(Beginning of EXTRACTED INFORMATION)

-- ==== Sys2Proof/Machine/HostTxn.lean ====
section
/-! DEFINITION. Host memory transactions (R306 to R310, R461, R462, R545): writes and reads through BAR0 and BAR2, and the TLPs that a
port holds. -/

namespace Sys2Proof.Machine

/-! ### Where a BAR2 offset leads (R461, R462) -/

/-- DEDUCED: log entries 65, 101. -/
inductive Bar2 where
  | mem (a : Nat)
  | ur
  /-- No unit of the plot: the DPA where the offset has one. -/
  | unmapped (a : Option Nat)
  deriving DecidableEq, Repr

/-- A physical function's window (R461, R485, R537): root memory and scratchpads. DEDUCED: log entry 101. -/
def HostPort.pfWindow (p : HostPort) (o : Nat) : Bar2 :=
  let k := p.sizeLog2.toNat
  let a := p.winBase.toNat * 2 ^ 30 / 2 ^ k * 2 ^ k + o
  if !p.winEn || decide (2 ^ k ≤ o) then .ur
  else match placeOf a with
    | .root _ | .scratch _ _ => .mem a
    | _ => .ur

/-- A virtual function's window onto its plot (R462). -/
def PlotMap.window (m : PlotMap) (o : Nat) : Bar2 :=
  if o < 0x10000000 then
    match m.boughList[o / 0x100000]? with
    | some b => if o % 0x100000 < 0x80000 then .mem (scratchAddr b + o % 0x100000) else .unmapped (some (scratchAddr b + o % 0x100000))
    | none => .unmapped none
  else
    match m.regionList[o / 0x10000000 - 1]? with
    | some r => .mem (r * 0x10000000 + o % 0x10000000)
    | none => .unmapped none

def State.bar2 (s : State) (fn : HostFn) (o : Nat) : Bar2 :=
  match fn with
  | .pf n => s.ports[n].pfWindow o
  | .vf v => if 2 ^ s.ports[vfPort s.grn.split v].vfBar2 ≤ o then .ur else
    match s.vfPlot v.val with
    | some m => m.window o
    | none => .ur

/-- The plot of a function. -/
def State.fnPlot (s : State) : HostFn → Option Nat
  | .pf _ => none
  | .vf v => (s.vfPlot v.val).map (·.plot)

/-- The address that a failure without a DPA reports is free. DEDUCED: log entry 103. -/
def State.faultAddr (s : State) (a : Option Nat) : State × Nat :=
  match a with
  | some a => (s, a)
  | none => let d := s.draw; (d.2, d.1.toNat % 2 ^ 48)

/-- A failed check of a virtual function is counted and logged as unassigned (R313, R314). DEDUCED: log entry 103. -/
def State.hostIso (s : State) (n : PortId) (fn : HostFn) (a : Nat) (write : Bool) : State :=
  let valid := s.cnp.isoValid
  let vf := match fn with | .vf v => v.val | .pf _ => 0
  let s := s.isoFail (256 + n.val) vf ((s.fnPlot fn).getD 0) (2 ^ 47) write
  if valid then s else { s with cnp := { s.cnp with isoAddr := BitVec.ofNat 48 a } }

/-! ### Queue windows (R355, R356, R544, R545) -/

/-- The queue whose window holds a BAR0 offset, and the offset in it. -/
def State.winAt (s : State) (fn : HostFn) (o : Nat) : Option (QueueId × Nat) :=
  let base := match fn with | .pf _ => 0x2000000 | .vf _ => 0x10000
  if o < base then none else ((s.fnQueues fn)[(o - base) / 0x10000]?).map fun q => (q, o % 0x10000)

/-- An access of a window: one word, or words of QW_DATA. -/
def winAccess (o len : Nat) : Bool :=
  decide (o % 8 = 0) && (decide (len = 8) || (decide (0x8000 ≤ o) && decide (len % 8 = 0) && decide (0 < len) && decide (o + len ≤ 0x10000)))

/-- A word written at an offset of a window. -/
def State.winWrite (s : State) (fn : HostFn) (q : QueueId) (o : Nat) (v : Word) : State :=
  match o with
  | 0x08 => s.qwOpen fn q v
  | 0x10 => s.qwClose fn q v
  | 0x18 => s.qwTake fn q v
  | 0x28 => s.qwDone fn q v
  | _ => if 0x8000 ≤ o then s.qwPut fn q ((o - 0x8000) / 8) v else s

/-- A word read at an offset of a window, and its EP bit. -/
def State.winRead (s : State) (fn : HostFn) (q : QueueId) (o : Nat) : State × Word × Bool :=
  let x := s.queues[q]
  match o with
  | 0x00 => (s, x.statusWord (s.hostProd fn q) (s.hostCons fn q) (if s.hostProd fn q then x.errProd else x.errCons), false)
  | 0x20 => (s, if s.hostCons fn q then ((x.cons.map fun o => o.pkt.lengthWord).getD 0) else 0, false)
  | _ => if 0x8000 ≤ o then s.qwRead fn q ((o - 0x8000) / 8) else (s, 0, false)

/-- Words written to a window in turn. -/
def State.winWrites (s : State) (fn : HostFn) (q : QueueId) (o : Nat) : List Word → State
  | [] => s
  | v :: vs => (s.winWrite fn q o v).winWrites fn q (o + 8) vs

/-- Words read from a window in turn. -/
def State.winReads (s : State) (fn : HostFn) (q : QueueId) (o : Nat) : Nat → State × List Word × Bool
  | 0 => (s, [], false)
  | k + 1 =>
    let r := s.winRead fn q o
    let t := r.1.winReads fn q (o + 8) k
    (t.1, r.2.1 :: t.2.1, r.2.2 || t.2.2)

/-! ### Writes (R306 to R309) -/

/-- A request stays inside a 4 KiB block and has at most `most` bytes (R306, R458). PRESUMED: log entry 100. -/
def tlpFits (o len most : Nat) : Bool := decide (0 < len) && decide (len ≤ most) && decide (o / 4096 = (o + len - 1) / 4096)

/-- Bursts of one TLP: for each 256-byte block, the bytes of each slice (R271). -/
def State.burstsOf (s : State) (id : Nat) (n : PortId) (plot : Option Nat) (damaged : Bool) (bs : List (Nat × Byte)) : List Burst :=
  ((bs.map fun c => (c.1 / 256, s.sliceOf c.1)).eraseDups).map fun k =>
    let xs := bs.filter fun c => c.1 / 256 = k.1 && s.sliceOf c.1 == k.2
    { txn := id, who := .host n, plot := plot, slice := k.2, bytes := xs, bad := if damaged then wordsOf xs else [], mark := false }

(End of EXTRACTED INFORMATION)

TASK OBJECTIVE >> Look above for the line with "if !p.winEn || decide (2 ^ k ≤ o) then .ur" and the line with "def State.winAt (s". Retype those two lines and every line between them exactly, adding nothing.

SOLUTION TO THIS TASK >>
  if !p.winEn || decide (2 ^ k ≤ o) then .ur
  else match placeOf a with
    | .root _ | .scratch _ _ => .mem a
    | _ => .ur

/-- A virtual function's window onto its plot (R462). -/
def PlotMap.window (m : PlotMap) (o : Nat) : Bar2 :=
  if o < 0x10000000 then
    match m.boughList[o / 0x100000]? with
    | some b => if o % 0x100000 < 0x80000 then .mem (scratchAddr b + o % 0x100000) else .unmapped (some (scratchAddr b + o % 0x100000))
    | none => .unmapped none
  else
    match m.regionList[o / 0x10000000 - 1]? with
    | some r => .mem (r * 0x10000000 + o % 0x10000000)
    | none => .unmapped none

def State.bar2 (s : State) (fn : HostFn) (o : Nat) : Bar2 :=
  match fn with
  | .pf n => s.ports[n].pfWindow o
  | .vf v => if 2 ^ s.ports[vfPort s.grn.split v].vfBar2 ≤ o then .ur else
    match s.vfPlot v.val with
    | some m => m.window o
    | none => .ur

/-- The plot of a function. -/
def State.fnPlot (s : State) : HostFn → Option Nat
  | .pf _ => none
  | .vf v => (s.vfPlot v.val).map (·.plot)

/-- The address that a failure without a DPA reports is free. DEDUCED: log entry 103. -/
def State.faultAddr (s : State) (a : Option Nat) : State × Nat :=
  match a with
  | some a => (s, a)
  | none => let d := s.draw; (d.2, d.1.toNat % 2 ^ 48)

/-- A failed check of a virtual function is counted and logged as unassigned (R313, R314). DEDUCED: log entry 103. -/
def State.hostIso (s : State) (n : PortId) (fn : HostFn) (a : Nat) (write : Bool) : State :=
  let valid := s.cnp.isoValid
  let vf := match fn with | .vf v => v.val | .pf _ => 0
  let s := s.isoFail (256 + n.val) vf ((s.fnPlot fn).getD 0) (2 ^ 47) write
  if valid then s else { s with cnp := { s.cnp with isoAddr := BitVec.ofNat 48 a } }

/-! ### Queue windows (R355, R356, R544, R545) -/

/-- The queue whose window holds a BAR0 offset, and the offset in it. -/
def State.winAt (s : State) (fn : HostFn) (o : Nat) : Option (QueueId × Nat) :=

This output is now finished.